There are several reasons why full revocation of the federal estate tax does not appear plausible. A primary reason is that economic circumstances have materially deteriorated since early 2001. We suffered through a recession with major stock market losses, we are now engaged in the war on terrorism, we were involved in the war in Afghanistan and we are now deeply enmeshed in the war in Iraq. Moreover, the dollar has substantially declined relative to the Euro and many other foreign currencies and we are sustaining major trade and budget deficits. In short, the rosy economic glow of early 2001 has diminished considerably.
Another reason for doubting full revocation of the estate tax is the recognition that it would change the nature of our society. Success in America is based on work and achievement. We are a meritocracy and not a royalty. To fully revoke the estate tax, especially for persons with $50 to $100 million or more, would be to create a type of royalty. Moreover, many persons would view revocation of the estate tax as an effort to protect the interests of the ultra wealthy and contrary to the long term interests of our nation.
It might seem difficult to undertake estate planning during such uncertain times.
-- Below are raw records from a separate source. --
/-! ## Fade and switchover (R286 to R293) -/

/-- Thresholds A and B on one input (R289, R290): 0x4001 and a planned switchover for the selected one, 0x4004 for the other. -/
def judgeInput (n : Nat) (sp : Bool) (s : State) : State :=
  let e := engOf s n
  let lit := inputLit e sp
  let d := inputDrop s n sp
  let reach (thr : Nat) : Bool := !lit || dyLe (dyInt (10 * thr)) d
  let under (thr : Nat) : Bool := lit && dyLe d (dyInt (10 * thr - 50))
  let clearA := if under (fadeA s) then (if sp then e.clearAS else e.clearAP) + 1 else 0
  let clearB := if under (fadeB s) then (if sp then e.clearBS else e.clearBP) + 1 else 0
  let pastA := (if sp then e.pastAS else e.pastAP) && decide (clearA < 100)
  let pastB := (if sp then e.pastBS else e.pastBP) && decide (clearB < 100)
  let selected := decide (e.sel = sp)
  let crossA := selected && reach (fadeA s) && !pastA
  let crossB := reach (fadeB s) && !pastB
  let plan := crossB && selected && inputBelow s n (!sp) (fadeC s) && !e.switchPend && e.switching.isNone
  let s := modEng n (fun e =>
    let e := if sp then { e with clearAS := clearA, clearBS := clearB, pastAS := pastA || crossA, pastBS := pastB || crossB }
      else { e with clearAP := clearA, clearBP := clearB, pastAP := pastA || crossA, pastBP := pastB || crossB }
    if plan then { e with switchPend := true, pendSince := now s, releaseAfter := none, icSent := false } else e) s
  let s := onlyIf crossA (optFault 0x4001 n [flag sp]) s
  onlyIf (crossB && !selected) (optFault 0x4004 n [flag sp]) s

/-- One input's sample: its filters, a new baseline after a restore (R294) or an automatic one (R288). -/
def takeSample (n : Nat) (sp : Bool) (powers : List Int) (s : State) : State :=
  let s := setLight n sp (decide (powers ≠ [])) s
  let s := sampleInput n sp powers s
  let e := engOf s n
  let due := (if sp then e.rebaseS else e.rebaseP) && decide (powers ≠ [])
  let s := if due then
      recordBaseline n sp none (modEng n (fun e => if sp then { e with rebaseS := false } else { e with rebaseP := false }) s)
    else s
  autoCommission n sp s

/-- LASER_SAMPLE: Vigil's 1 ms sample of both inputs (R287): baselines, thresholds A and B. An empty list is no light. An input whose
pin is low has been released, and its darkness crosses no threshold (DESIGN CHOICE, log entry 28). -/
def execLaserSample (n : EngineNo) (primary spare : List Int) (s : State) : Host.Outcome State Fault Refusal :=
  .next (
    let e := engOf s n.val
    if s.boot.hub then
      let s := takeSample n.val true spare (takeSample n.val false primary s)
      if e.state = 0 then
        let s := if e.reqP then judgeInput n.val false s else s
        if e.reqS then judgeInput n.val true s else s
      else s
    else s)

/-- LASER_LIGHT_TIMEOUT: no light 1 s after a pin rose, 0x4006 once for that rise (R286). -/
def execLaserLightTimeout (n : EngineNo) (spare : Bool) (s : State) : Host.Outcome State Fault Refusal :=
  .next (
    let e := engOf s n.val
    let due := if spare then e.reqS && !e.lightS && !e.noLightS else e.reqP && !e.lightP && !e.noLightP
    if due then
      optFault 0x4006 n.val [flag spare]
        (modEng n.val (fun e => if spare then { e with noLightS := true } else { e with noLightP := true }) s)
    else s)

/-- The input switch moves (R293): the engine's pairs are withdrawn while all its rings relock. -/
def beginSwitch (n : Nat) (planned quiet : Bool) (s : State) : State :=
  let s := forEach (List.range 8) (fun m => if quiet then withdrawQuiet (8 * n + m) else withdraw (8 * n + m)) s
  let s := modEng n (fun e => { e with
    state := 1, sel := !e.sel, switching := some planned, switchPend := false, icSent := false, paused := false }) s
  let s := forEach (List.range 8) (fun m => modFib (8 * n + m) (fun x => { x with locked := false })) s
  forEach (List.range 136) (openRing n) s

/-- LASER_FADE_TRIP: threshold C, or its error clause, on the selected input (R289, R293): an immediate switchover, or out of
service when the other input is not below C (R290). -/
def execLaserFadeTrip (n : EngineNo) (s : State) : Host.Outcome State Fault Refusal :=
  .next (
    let e := engOf s n.val
    if s.boot.hub ∧ e.state = 0 then
      if inputBelow s n.val (!e.sel) (fadeC s) then beginSwitch n.val false false (endWindow n.val s)
      else engineOut n.val s
    else s)

/-- Some direction of the package would have no fibre in service while engine `n` switches (R292). -/
def switchStarves (s : State) (n : Nat) : Bool :=
  (List.range 8).any (fun m =>
    fibreUp s (8 * n + m) && (upPairs s (dirOf (8 * n + m))).all (fun f => decide (f / 8 = n)))

/-- The Calend that fell last (R50). -/
def lastCalend (s : State) : Nat := (s.frames.calDue - 1) * 2 ^ s.frames.k

/-- PLANNED_SWITCHOVER: a pending switchover begins at the start of the engine's window, whose notices went out at the Calend before
it, or at the first Calend 1 s after the crossing (R292); it is deferred while another engine is withdrawn and a direction would be
left with no fibre. -/
def execPlannedSwitchover (n : EngineNo) (s : State) : Host.Outcome State Fault Refusal :=
  .next (
    let e := engOf s n.val
    let other := (List.range 8).any (fun k => decide (k ≠ n.val) && decide ((engOf s k).state = 1))
    if e.switchPend ∧ e.state = 0 ∧ ((e.icActive ∧ e.icSwitch) ∨ e.pendSince + 1000000000 ≤ lastCalend s) ∧
        inputBelow s n.val (!e.sel) (fadeC s) ∧ ¬(other ∧ switchStarves s n.val) then
      beginSwitch n.val true (e.icSwitch && e.icSent) (onlyIf (!e.icSwitch) (endWindow n.val) s)
    else s)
However, this is not really the case. The general rule should be to undertake such estate planning strategies as may seem appropriate, but to avoid incurring any gift taxes inasmuch as the estate tax exemption might be considerably greater in the future, and that as a result estate taxes possibly avoided. Moreover, there are many estate planning strategies available that will not result in gift taxes.
It is noted that some estate planning strategies not only result in estate tax savings but also in protecting assets for heirs and beneficiaries, such as protecting assets from creditors, a future spouse and the inclinations of immature children. Therefore in addition to saving estate taxes, estate planning should be considered in the broader sense of serving the needs of the family and all of its various members.